START RECORDS PROVIDED

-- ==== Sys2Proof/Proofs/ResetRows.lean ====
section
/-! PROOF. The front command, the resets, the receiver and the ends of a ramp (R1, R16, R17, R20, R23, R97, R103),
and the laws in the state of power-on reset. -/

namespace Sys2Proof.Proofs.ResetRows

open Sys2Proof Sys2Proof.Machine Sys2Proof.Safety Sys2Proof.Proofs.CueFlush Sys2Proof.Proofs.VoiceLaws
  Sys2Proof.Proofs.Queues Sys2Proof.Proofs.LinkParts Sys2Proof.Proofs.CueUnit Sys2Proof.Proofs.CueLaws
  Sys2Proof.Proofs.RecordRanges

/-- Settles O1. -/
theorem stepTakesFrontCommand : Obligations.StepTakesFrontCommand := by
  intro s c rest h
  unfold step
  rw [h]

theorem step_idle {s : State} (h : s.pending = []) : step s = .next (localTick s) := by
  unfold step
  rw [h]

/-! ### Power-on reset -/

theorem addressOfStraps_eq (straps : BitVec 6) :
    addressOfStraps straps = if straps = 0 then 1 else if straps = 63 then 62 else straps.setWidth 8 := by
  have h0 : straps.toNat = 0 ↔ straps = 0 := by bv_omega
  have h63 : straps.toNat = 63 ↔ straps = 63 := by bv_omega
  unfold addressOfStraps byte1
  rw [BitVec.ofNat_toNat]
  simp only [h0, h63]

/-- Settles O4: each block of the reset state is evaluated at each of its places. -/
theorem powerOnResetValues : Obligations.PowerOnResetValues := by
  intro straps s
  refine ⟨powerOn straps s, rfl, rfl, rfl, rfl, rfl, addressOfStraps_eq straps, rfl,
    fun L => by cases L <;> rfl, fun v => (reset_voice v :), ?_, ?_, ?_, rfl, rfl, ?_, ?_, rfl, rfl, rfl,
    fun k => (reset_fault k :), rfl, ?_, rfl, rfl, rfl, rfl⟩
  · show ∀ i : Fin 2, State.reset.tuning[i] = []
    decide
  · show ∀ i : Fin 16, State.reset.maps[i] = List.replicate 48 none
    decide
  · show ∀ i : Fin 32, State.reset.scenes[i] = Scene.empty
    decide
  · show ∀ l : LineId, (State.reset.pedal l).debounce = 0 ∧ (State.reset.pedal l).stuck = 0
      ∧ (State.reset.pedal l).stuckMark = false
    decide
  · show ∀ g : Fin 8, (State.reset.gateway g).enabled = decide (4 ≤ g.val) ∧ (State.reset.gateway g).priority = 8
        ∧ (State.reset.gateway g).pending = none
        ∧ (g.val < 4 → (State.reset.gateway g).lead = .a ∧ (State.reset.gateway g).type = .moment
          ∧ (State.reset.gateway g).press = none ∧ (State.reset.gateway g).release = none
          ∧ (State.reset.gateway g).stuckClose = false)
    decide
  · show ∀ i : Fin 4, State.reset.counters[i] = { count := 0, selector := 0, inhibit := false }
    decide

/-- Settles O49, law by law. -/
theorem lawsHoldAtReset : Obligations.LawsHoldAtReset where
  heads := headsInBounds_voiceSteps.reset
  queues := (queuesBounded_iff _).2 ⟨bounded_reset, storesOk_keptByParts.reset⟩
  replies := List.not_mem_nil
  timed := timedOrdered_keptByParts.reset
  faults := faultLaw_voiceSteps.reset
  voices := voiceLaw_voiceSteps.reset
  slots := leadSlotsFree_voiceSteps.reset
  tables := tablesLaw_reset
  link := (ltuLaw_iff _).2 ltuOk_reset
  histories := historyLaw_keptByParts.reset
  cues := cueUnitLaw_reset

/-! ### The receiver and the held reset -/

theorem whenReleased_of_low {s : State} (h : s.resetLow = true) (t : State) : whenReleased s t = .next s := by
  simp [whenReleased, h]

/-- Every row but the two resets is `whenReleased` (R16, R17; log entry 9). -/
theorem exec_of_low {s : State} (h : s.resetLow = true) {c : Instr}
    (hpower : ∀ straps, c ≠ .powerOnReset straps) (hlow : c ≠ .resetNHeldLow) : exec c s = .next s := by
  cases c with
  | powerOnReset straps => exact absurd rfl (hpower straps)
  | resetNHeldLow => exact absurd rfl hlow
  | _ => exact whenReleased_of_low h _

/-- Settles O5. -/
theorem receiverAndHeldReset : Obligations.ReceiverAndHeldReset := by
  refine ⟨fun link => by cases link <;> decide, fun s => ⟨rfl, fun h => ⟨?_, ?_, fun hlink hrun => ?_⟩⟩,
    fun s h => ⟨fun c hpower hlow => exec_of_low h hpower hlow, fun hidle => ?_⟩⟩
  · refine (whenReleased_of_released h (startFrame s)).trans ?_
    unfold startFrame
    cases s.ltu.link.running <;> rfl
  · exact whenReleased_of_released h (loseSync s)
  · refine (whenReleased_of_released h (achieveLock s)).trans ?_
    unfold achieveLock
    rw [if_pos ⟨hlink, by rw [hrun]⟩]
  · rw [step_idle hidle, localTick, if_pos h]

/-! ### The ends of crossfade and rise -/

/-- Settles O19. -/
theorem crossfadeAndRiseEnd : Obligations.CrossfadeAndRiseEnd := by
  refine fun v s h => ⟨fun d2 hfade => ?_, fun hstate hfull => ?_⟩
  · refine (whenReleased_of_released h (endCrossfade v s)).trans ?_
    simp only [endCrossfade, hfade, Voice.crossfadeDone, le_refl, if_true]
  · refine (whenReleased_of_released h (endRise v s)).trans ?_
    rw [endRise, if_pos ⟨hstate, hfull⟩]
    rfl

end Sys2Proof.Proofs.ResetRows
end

END RECORDS PROVIDED

**INSTRUCTIONS FOR THE TASK**. With the line holding "and the laws" as the first and the line holding "its places. -/" as the last, set down that range of the entries above exactly, and nothing else.

**TASK SOLUTION**.
and the laws in the state of power-on reset. -/

namespace Sys2Proof.Proofs.ResetRows

open Sys2Proof Sys2Proof.Machine Sys2Proof.Safety Sys2Proof.Proofs.CueFlush Sys2Proof.Proofs.VoiceLaws
  Sys2Proof.Proofs.Queues Sys2Proof.Proofs.LinkParts Sys2Proof.Proofs.CueUnit Sys2Proof.Proofs.CueLaws
  Sys2Proof.Proofs.RecordRanges

/-- Settles O1. -/
theorem stepTakesFrontCommand : Obligations.StepTakesFrontCommand := by
  intro s c rest h
  unfold step
  rw [h]

theorem step_idle {s : State} (h : s.pending = []) : step s = .next (localTick s) := by
  unfold step
  rw [h]

/-! ### Power-on reset -/

theorem addressOfStraps_eq (straps : BitVec 6) :
    addressOfStraps straps = if straps = 0 then 1 else if straps = 63 then 62 else straps.setWidth 8 := by
  have h0 : straps.toNat = 0 ↔ straps = 0 := by bv_omega
  have h63 : straps.toNat = 63 ↔ straps = 63 := by bv_omega
  unfold addressOfStraps byte1
  rw [BitVec.ofNat_toNat]
  simp only [h0, h63]

/-- Settles O4: each block of the reset state is evaluated at each of its places. -/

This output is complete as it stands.